START Given data
/-- A copy of a counter disagrees: FAULT on every die of the span, one record; at L6 the other modules are told (R260). -/
def weirFaultAll (s : State) (d : Nat) (n : BitVec 12) : State :=
  let w := getWeir (getDie s d) n
  let s := putErr s { weirErr cWeirFault n w (rootDie d (weirLevel w)) 0 with injected := w.copyInjected }
  let s := { s with log := { s.log with weirFaults := s.log.weirFaults ++ [(weirUnit s d w, s.mod.time)] } }
  let s := if weirLevel w = 6 then tellPeers s (.weirStopped n false) else s
  weirFaultSpan s d n

/-- The arrivals of a weir at a die that have not reached their counter. -/
def hasArrival (s : State) (d : Fin 12) (n : BitVec 12) (t : W16) : Option Arrival :=
  s.net.arrivals.find? fun a => decide (a.die = d) && decide (a.weir = n) && decide (a.tile = t)

/-- An arrival reaches its die's counters: dropped in FAULT or ORPHANED state, stale when its epoch is not the open one,
otherwise counted, which may complete the round (R250, R251, R260, R265). -/
def counterArrival (s : State) (a : Arrival) : State :=
  let s := { s with net := { s.net with arrivals := s.net.arrivals.erase a } }
  let d := a.die.val
  let w := getWeir (getDie s d) a.weir
  if w.fault || w.orphaned then s
  else if a.epoch ≠ w.epoch then
    putErr (modDie s d fun x => putWeir x a.weir { w with stale := w.stale + 1 })
      (weirErr cWeirStale a.weir w (BitVec.ofNat 4 d) 0)
  else if w.copyBad then weirFaultAll s d a.weir
  else if w.arrived.contains a.tile then s
  else weirTest (modDie s d fun x => putWeir x a.weir { w with arrived := w.arrived ++ [a.tile] }) d a.weir

/-- The arrival of a tile reaches its counter. Without one under way nothing happens (log entry 2). -/
def arriveAtCounter (s : State) (die : Fin 12) (weir : BitVec 12) (tile : W16) : State :=
  match hasArrival s die weir tile with
  | some a => if weirOn (getWeir (getDie s die.val) weir) then counterArrival s a else s
  | none => s

/-- The release of round h passes a die's counters: arrivals cleared, h + 1 open, WEIR.ROUNDS up by one, LOST_MASK bit h set
with MEMBER_LOST, the bit of the epoch that opens cleared (R251, R263, R267). -/
def openNext (w : Weir) (h : BitVec 4) (lost : Bool) : Weir :=
  let m := if lost then w.lostMask ||| BitVec.ofNat 16 (2 ^ h.toNat) else w.lostMask
  { w with arrived := [], epoch := h + 1, rounds := w.rounds + 1, lostMask := m &&& ~~~ BitVec.ofNat 16 (2 ^ (h + 1).toNat),
           release := w.release.drop 1 }

/-- A release reaches a die's counters. -/
def releaseAtDie (s : State) (d : Nat) (n : BitVec 12) : State :=
  let w := getWeir (getDie s d) n
  match w.release with
  | (h, lost) :: _ => if w.copyBad then weirFaultAll s d n else modDie s d fun x => putWeir x n (openNext w h lost)
  | [] => s

/-- A release reaches a tile: its view of the open epoch is the die's, its arrived bit clears (R249, R253). -/
def releaseAtTile (s : State) (d : Nat) (n : BitVec 12) (t : W16) : State :=
  let w := getWeir (getDie s d) n
  if decide (tDie t = d) && weirReach s w t && decide (mget 0 (getTile s t).weirView n.toNat ≠ w.epoch) then
    modTile s t fun x =>
      { x with weirView := mset 0 x.weirView n.toNat w.epoch, weirArrived := mset false x.weirArrived n.toNat false }
  else s

/-- A release on its way reaches a die's counters, or a tile of that die (R251-R253). -/
def releaseArrive (s : State) (die : Fin 12) (weir : BitVec 12) (tile : Option W16) : State :=
  match tile with
  | none => releaseAtDie s die.val weir
  | some t => releaseAtTile s die.val weir t

/-! ## A tile's side (R249-R253) -/

/-- The checks of ARRIVE (R250). -/
def arriveCheck (s : State) (t : W16) (j : BitVec 2) (n : BitVec 12) : Option Byte :=
  let x := getTile s t
  let w := getWeir (getDie s (tDie t)) n
  if !weirOn w || !mget false x.weirMember n.toNat then some cWeirMember
  else if weirOwner w ≠ j then some cObjOwner
  else if mget false x.weirArrived n.toNat then some cWeirTwice
  else none

/-- ARRIVE: the tile's arrived bit is set and the arrival is on its way (R249, R250). -/
def arriveAct (t : W16) (n : BitVec 12) (h : BitVec 4) (s : State) : State :=
  let s := modTile s t fun x => { x with weirArrived := mset false x.weirArrived n.toNat true }
  if hd : tDie t < 12 then
    let a : Arrival := { die := ⟨tDie t, hd⟩, weir := n, tile := t, epoch := h }
    { s with net := { s.net with arrivals := s.net.arrivals ++ [a] } }
  else s
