/-! ## Routes (R226, R227, R426) -/

/-- Dies of one row from column a to column b, both ends included. -/
def rowWalk (row a b : Nat) : List Nat :=
  if a ≤ b then (List.range (b - a + 1)).map fun i => row * 6 + a + i else (List.range (a - b + 1)).map fun i => row * 6 + a - i

/-- A die path without immediate repeats. -/
def dedup : List Nat → List Nat
  | a :: b :: t => if a = b then dedup (b :: t) else a :: dedup (b :: t)
  | l => l

/-- Every crossing of a die path is open between READY dies. -/
def pathOpen (s : State) : List Nat → Bool
  | a :: b :: t => crossable s a b && pathOpen s (b :: t)
  | _ => true

/-- The dies that R226 passes. -/
def diePath0 (a b : Nat) : List Nat := dedup (rowWalk (dieRow a) (dieCol a) (dieCol b) ++ [b])

/-- R227's detour: rows first at the source column, then along the other row, and back at the destination column. -/
def diePath1 (a b : Nat) : List Nat :=
  let r := 1 - dieRow a
  dedup ([a] ++ rowWalk r (dieCol a) (dieCol b) ++ [b])

/-- R426's crossing at die column k, returning along the destination row. -/
def diePath2 (a b k : Nat) : List Nat :=
  dedup (rowWalk (dieRow a) (dieCol a) k ++ rowWalk (dieRow b) k (dieCol b))

/-- Die columns by distance from column c, the lower on a tie (R426). -/
def colsBy (c : Nat) : List Nat :=
  (List.range 6).flatMap fun k => (if k ≤ c then [c - k] else []) ++ (if k ≠ 0 ∧ c + k < 6 then [c + k] else [])

/-- The route of R226 meets nothing but a cross-row edge that is closed between READY dies. -/
def onlyCrossClosed (s : State) (a b : Nat) : Bool :=
  let c := dieRow a * 6 + dieCol b
  decide (dieRow a ≠ dieRow b) && pathOpen s (rowWalk (dieRow a) (dieCol a) (dieCol b)) && dieReady s c && dieReady s b
  && decide ((getEdge s (edgeNo c b)).st ≠ 2)

/-- The die path of a block from die a to die b, if there is one: R226's; past a closed cross-row edge the crossing nearest the destination
column (R426); past a fenced die or a closed west or east edge R227's detour. -/
def diePath (s : State) (a b : Nat) : Option (List Nat) :=
  if a = b then some [a]
  else if pathOpen s (diePath0 a b) then some (diePath0 a b)
  else if onlyCrossClosed s a b then
    ((colsBy (dieCol b)).find? fun k => pathOpen s (diePath2 a b k)).map fun k => diePath2 a b k
  else if pathOpen s (diePath1 a b) then some (diePath1 a b)
  else none

/-- The die after d on a path. -/
def dieAfter (d : Nat) : List Nat → Option Nat
  | a :: b :: t => if a = d then some b else dieAfter d (b :: t)
  | _ => none

/-- The output port a unicast block takes at its router; 0 where it has arrived (R226). -/
def outPort (via : List Nat) (p dst : Pos) : Nat :=
  let toCol (c : Nat) : Nat := if c < p.col then 3 else 4
  match dieAfter p.die via with
  | some e =>
    if dieRow e = dieRow p.die then
      let er := edgeRow (3 * dst.row / 8)
      if p.row ≠ er then (if p.row < er then 2 else 1) else if e < p.die then 3 else 4
    else
      let c := if dieCol p.die ≠ dieCol dst.die ∧ via.headD p.die = p.die then p.col else dst.col
      if p.col ≠ c then toCol c else 2
  | none =>
    if p.col ≠ dst.col then toCol dst.col
    else if p.h1 ≠ dst.h1 then (if p.h1 then 1 else 2)
    else if p.row = dst.row then 0 else if p.row < dst.row then 2 else 1

/-- Route class of a block: A in its first die before a west or east crossing, B in transit and toward a cross-row edge, C in the
destination die (R221). A tree block takes the class of a unicast block on its path (R238): dst and via of a copy of a CAST block name the leaf
beyond it whose path is in the earliest class. -/
def blkClass (b : Block) : Nat :=
  if dieCol b.pos.die ≠ dieCol b.dst.die then (if b.via.headD b.pos.die = b.pos.die then 0 else 1)
  else if dieRow b.pos.die ≠ dieRow b.dst.die then 1 else 2

/-! ## Blocks and their buffers -/

/-- A block of no contents, the value of an unused number. -/
def Block.reset : Block :=
  { kind := .put, src := 0, dest := 0, daddr := 0, acntEn := false, acnt := 0, i24 := false, tree := 0, dmod := 0, job := 0,
    world := false, payload := [], bad := none, pos := ⟨0, false, 0, 0⟩, inPort := 0, dst := ⟨0, false, 0, 0⟩, via := [],
    slotWait := none, xfer := none, injected := false, taken := [], heldSince := 0, run := 0, rxPort := none }

def getBlk (s : State) (i : Nat) : Option Block := (s.net.blocks.find? fun e => decide (e.1 = i)).map (·.2)
def putBlk (s : State) (i : Nat) (b : Block) : State := { s with net := { s.net with blocks := mset Block.reset s.net.blocks i b } }
def dropBlk (s : State) (i : Nat) : State := { s with net := { s.net with blocks := merase s.net.blocks i } }
/-- A new block takes the next number. -/
def addBlk (s : State) (b : Block) : State :=
  { s with net := { s.net with blocks := mset Block.reset s.net.blocks (s.net.nextBlk + 1) b, nextBlk := s.net.nextBlk + 1 } }

/-- The block that holds the buffer of a class at a router's input port or at a link end (R221). -/
def bufHolder (s : State) (p : Pos) (inPort cls : Nat) : Option Block :=
  (s.net.blocks.find? fun e => decide (e.2.pos = p) && decide (e.2.inPort = inPort) && decide (blkClass e.2 = cls)).map (·.2)

/-- The buffer is free: its credit (R221). -/
def bufFree (s : State) (p : Pos) (inPort cls : Nat) : Bool := (bufHolder s p inPort cls).isNone

/-- A round's sum on its way to the tile of its router. -/
def atSum : Nat := 6
/-- The ends of the die-to-die link at a port of a router (R221). -/
def sendEnd (port : Nat) : Nat := 10 + port
def recvEnd (port : Nat) : Nat := 20 + port

/-- The stage after a router's port: the next router's input, or the sending end of a die-to-die link. -/
def nextStage (p : Pos) (port : Nat) : Option (Pos × Nat) :=
  (neighbour p port).map fun (q, inp) => if q.die = p.die then (q, inp) else (p, sendEnd port)

/-- The port of a router whose die-to-die link holds a block at one of its ends, and whether that is the sending end. -/
def linkPort (b : Block) : Option (Nat × Bool) :=
  if 11 ≤ b.inPort ∧ b.inPort ≤ 14 then some (b.inPort - 10, true)
  else if 21 ≤ b.inPort ∧ b.inPort ≤ 24 then some (b.inPort - 20, false)
  else none

/-- The router's port at which a block is detected (R459); none for one that comes from a memory port, a bridge or an adder. -/
def detPort (b : Block) : Nat := match linkPort b with | some (port, _) => port | none => if b.inPort < 5 then b.inPort else 0

/-- A record of a router about a block (R459). -/
def routerErr (s : State) (cause : Byte) (sev : BitVec 2) (p : Pos) (b : Block) (port : Nat) : Err :=
  { cause, sev, unit := 1, source := routerId s p, job := some b.job, die := BitVec.ofNat 4 p.die, detail := BitVec.ofNat 8 port,
    info0 := at' 64 0 b.src ||| at' 64 16 (if b.kind = .cast ∨ b.kind = .add then b.tree.setWidth 16 else b.dest) ||| at' 64 32 (b.daddr.setWidth 23),
    injected := b.injected }

/-! ## Markers (R239) -/

def addMarker (s : State) (tile : W16) (acnt : BitVec 6) (cause : Byte) (job : BitVec 2) : State :=
  let m : Marker := { tile, acnt, cause, job }
  { s with net := { s.net with markers := s.net.markers ++ [(s.net.nextMk, m)], nextMk := s.net.nextMk + 1 } }

/-- Markers sent to the receiving tiles of a send, on the arrival counter that SEND.ACNT names (R239). A block of a stream names none. -/
def markTiles (s : State) (b : Block) (ts : List W16) (cause : Byte) : State :=
  if b.xfer.isSome then s else ts.foldl (fun s t => addMarker s t b.acnt cause b.job) s

/-- MARKER_RECEIVE (R239): a marker reaches its tile; one for a fenced tile is dropped with a record (R232). -/
def execMarkerReceive (mk : Nat) (s : State) : Host.Outcome State Fault Refusal :=
  .next (match s.net.markers.find? fun e => decide (e.1 = mk) with
    | some (_, m) =>
      let s := { s with net := { s.net with markers := merase s.net.markers mk } }
      if (getTile s m.tile).fenced || !dieReady s (tDie m.tile) then
        putErr s { cause := cDestFenced, unit := 1, source := m.tile, job := some m.job, die := BitVec.ofNat 4 (tDie m.tile) }
      else acntMark s m.tile m.acnt.toNat m.cause
    | none => s)

/-! ## Trees (R233-R238) -/

def treeOn (t : Tree) : Bool := bitAt t.cfg 31
def treeAdd (t : Tree) : Bool := bitAt t.cfg 30
def treeOwner (t : Tree) : BitVec 2 := fld t.cfg 28 2
def treeEnd (t : Tree) : W16 := fld t.cfg 0 16

/-- MESH.ROUTE of a router for a tree (R237). -/
def routeAt (s : State) (t : W16) (n : BitVec 10) : W16 := mget 0 s.net.routes (t.toNat * 1024 + n.toNat)
/-- The entry at a position. -/
def routeAtPos (s : State) (p : Pos) (n : BitVec 10) : W16 := routeAt s (routerCode s p) n
def routeIn (r : W16) (port : Nat) : Bool := bitAt r (5 + port)
def routeOut (r : W16) (port : Nat) : Bool := bitAt r port

/-- The ports of an OUT mask. -/
def outPorts (r : W16) : List Nat := (List.range 5).filter (routeOut r)
/-- The ports of an IN mask. -/
def inPorts (r : W16) : List Nat := (List.range 5).filter (routeIn r)

/-- The leaves of a CAST tree at and beyond a router. -/
def castLeaves (s : State) (n : BitVec 10) : Nat → Pos → List W16
  | 0, _ => []
  | fuel + 1, p => (outPorts (routeAtPos s p n)).flatMap fun o =>
      if o = 0 then (tileAt s p).toList
      else match neighbour p o with | some (q, _) => castLeaves s n fuel q | none => []

/-- The leaves beyond one OUT port. -/
def leavesBeyond (s : State) (n : BitVec 10) (p : Pos) (o : Nat) : List W16 :=
  if o = 0 then (tileAt s p).toList else match neighbour p o with | some (q, _) => castLeaves s n 1024 q | none => []

/-- The receiving tiles of a block. -/
def receivers (s : State) (b : Block) : List W16 :=
  match b.kind with
  | .cast => ((outPorts (routeAtPos s b.pos b.tree)).filter (!b.taken.contains ·)).flatMap fun o => leavesBeyond s b.tree b.pos o
  | .add => if b.dmod = 0 then [treeEnd (getTree s b.tree)] else [b.dest]
  | .put | .toTile => [b.dest]
  | .toMem _ => []

/-- A send on a tree is refused (R232, R237). -/
def treeRefused (s : State) (t : W16) (j : BitVec 2) (n : BitVec 10) (add : Bool) : Bool :=
  let x := getTree s n
  !treeOn x || x.broken || (treeAdd x != add) || decide (treeOwner x ≠ j)
  || (if add then !routeIn (routeAt s t n) 0 else decide (treeEnd x ≠ t))

/-- The router positions and output ports of the unicast route from p to dst (R226). -/
def uniRoute (via : List Nat) (dst : Pos) : Nat → Pos → List (Pos × Nat)
  | 0, _ => []
  | fuel + 1, p =>
    let o := outPort via p dst
    (p, o) :: (if o = 0 then [] else match neighbour p o with | some (q, _) => uniRoute via dst fuel q | none => [])

/-- The entries that a path of R226 takes: at each router its output port, and its input port. -/
def pathEntries (s : State) (via : List Nat) (a b : Pos) : List (W16 × W16) :=
  let path := uniRoute via b 600 a
  (path.zip (none :: path.map some)).map fun e =>
    let i : Nat := match e.2 with
      | none => 0
      | some (q, o) => match neighbour q o with | some (_, i) => i | none => 0
    (routerCode s e.1.1, BitVec.ofNat 16 (2 ^ e.1.2 + 2 ^ (5 + i)))

/-- The entries of several paths, joined at the routers they share. -/
def joinEntries (ps : List (List (W16 × W16))) : SMap W16 :=
  ps.flatten.foldl (fun m e => mset 0 m e.1.toNat (mget 0 m e.1.toNat ||| e.2)) []

/-- The entries of a tree that runs between an end tile and a list of tiles (R226, R238). -/
def treeEntries (s : State) (x : Tree) (ts : List W16) : SMap W16 :=
  let e := treeEnd x
  joinEntries (ts.map fun t =>
    let (a, b) := if treeAdd x then (t, e) else (e, t)
    pathEntries s (diePath0 (tDie a) (tDie b)) (posOf s a) (posOf s b))

/-- The tiles that a list of entries makes contributors or leaves. -/
def treeTiles (x : Tree) (rs : List (W16 × W16)) : List W16 :=
  (rs.filter fun r => if treeAdd x then routeIn r.2 0 else routeOut r.2 0).map (·.1)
END Given data
◆ **Action item**
All lines above from the one with "let w := getWeir (getDie s (tDie t)) n" to the one with "def rowWalk (row", inclusive, should be copied exactly, and no other lines.

◆ **Output below**
  let w := getWeir (getDie s (tDie t)) n
  if !weirOn w || !mget false x.weirMember n.toNat then some cWeirMember
  else if weirOwner w ≠ j then some cObjOwner
  else if mget false x.weirArrived n.toNat then some cWeirTwice
  else none

/-- ARRIVE: the tile's arrived bit is set and the arrival is on its way (R249, R250). -/
def arriveAct (t : W16) (n : BitVec 12) (h : BitVec 4) (s : State) : State :=
  let s := modTile s t fun x => { x with weirArrived := mset false x.weirArrived n.toNat true }
  if hd : tDie t < 12 then
    let a : Arrival := { die := ⟨tDie t, hd⟩, weir := n, tile := t, epoch := h }
    { s with net := { s.net with arrivals := s.net.arrivals ++ [a] } }
  else s
/-! ## Routes (R226, R227, R426) -/

/-- Dies of one row from column a to column b, both ends included. -/
def rowWalk (row a b : Nat) : List Nat :=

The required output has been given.